The knot of worry loosened in his chest, and he released the breath he'd held as he dug his keys from his pocket. "Hey, don't sweat it. These things happen."

She shook her head vigorously. "I should have been paying closer attention to my job instead of playing with her daughter. She was showing me her skinned elbow, and...and I thought the mother gave me a twenty. When I rang up the next lady, I saw that the bill on top of the twenties stack was a fifty instead." Claire's voice and hands trembled as she explained her problem in a flurry of words and gestures. "Kevin, I shortchanged the woman thirty dollars!"

He hesitated as he flipped through his keys for the right one. Thirty dollars was a significant amount to the working class population of Grayson. Still, her level of distress seemed out of proportion to the goof.

With a flick of the key, he popped the register drawer open, and fished out the money. "Here. She can—"

"Thank you." She snatched the money from his hand and darted for the front door. Her blonde hair flew behind her, stirring the aroma of her rose perfume in her wake. For a moment he simply breathed the perfumed air while vivid images of burying his face against the petal-soft satin of her skin taunted him. When she returned, a downcast expression and the pink flush of heat colored her face. Kevin's chest pulsed, wishing he had the power to erase the disappointment etched on her angelic face.

"She was already gone." She walked back to the checkout counter, breathing deeply from her dash outside and held the money out to him. "I'm sorry. I should've paid closer attention. God, I feel awful. What do I do now?" She covered her face with her one hand and sighed.

Whether rooted in conscientiousness toward her job, basic honesty or appreciation of the woman's hard earned dollars, her concern for her slip-up both surprised and impressed him.

He slid the bills from her hand and stuck them in an envelope. "Why don't you take your lunch break? Catch your breath, get something cold to drink. I'll cover the register for you."

She dropped her hand to her side and frowned at him. "But what about the money?"

"Did the lady tell you her name?"

"No." She pulled her lower lip between her teeth and nibbled its Kissable Pinkness.

Like a kick in the gut, Kevin absorbed the urge to do his own nipping on her lush mouth. With an effort, he drew his thoughts back to the matter at hand. "What about the girl? Tell me about her."

"Red hair. I think she called her Amber."

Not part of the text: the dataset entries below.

-- ==== Sys2Proof/Machine/Permutation.lean ====
section
/-! DEFINITION. The permutation tables and their application (42_permutation.md R191 to R196). A table of size N = 2^n is
named by n. -/

namespace Sys2Proof.Machine

mutual

/-- permC2_N for N = 2^n: slot to frequency (R191). -/
def permC2 : Nat → List Nat
  | 0 => [0]
  | n + 1 => (permC2 n).map (fun f => 2 * f) ++ (permS4 n).map (fun f => 2 * f + 1)

/-- permS4_N for N = 2^n: slot to frequency (R191). -/
def permS4 : Nat → List Nat
  | 0 => [0]
  | n + 1 =>
    (permC2 n).map (fun j => if j = 0 then 0 else 2 * j - 1) ++
      (permC2 n).map (fun g => if g = 0 then 2 ^ (n + 1) - 1 else 2 * (2 ^ n - g))

end

/-- The table TBL selects (R95). -/
def permTable (tbl : Table) (n : Nat) : List Nat :=
  match tbl with
  | .dct => permC2 n
  | .dst => permS4 n

/-- The inverse column of a table: the slot s with t[s] = f (R194). -/
def slotOf (t : List Nat) (f : Nat) : Nat := t.idxOf f

/-- σ_N, the slot of frequency f in permC2_N (R154, R193). -/
def sigma (n f : Nat) : Nat := slotOf (permC2 n) f

/-- PermFwd: y[P[s]] <- v[s] for every slot s, so y[f] is the word of the one slot that holds frequency f (R195). -/
def permFwd (t : List Nat) (v : List Word) : List Word :=
  (List.range t.length).map (fun f => elt v (slotOf t f))

/-- PermInv: v[s] <- y[P[s]] (R196). -/
def permInv (t : List Nat) (y : List Word) : List Word := t.map (fun f => elt y f)

end Sys2Proof.Machine
end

Kevin nodded. "Brenda Renfro. They're peach farmers with a little roadside stand at the edge of town. I’ll give her a call and let her know we have her change." He tapped the envelope. "When she comes back, just give her this. I'll put it in the office for safekeeping."

She still frowned. "It was a stupid mistake."

He appraised the slump of her shoulders and fisted hands. "Yeah, real stupid. And if medieval torture were legal, I'd have you drawn and quartered for it."

She lifted a startled gaze.

"Well, we can't let such heinous behavior go unpunished."

When she continued to stare at him with a puzzled knit in her brow, he stepped closer and nudged the corner of her mouth up with his thumb. Despite his warnings to himself to keep his distance, something in Claire's troubled frown called out to him, begged for his reassurance. "Smile, Claire. That was a joke. And as mistakes go, yours was tiny and easily corrected. Don't sweat it."

Why was she being so hard on herself about this?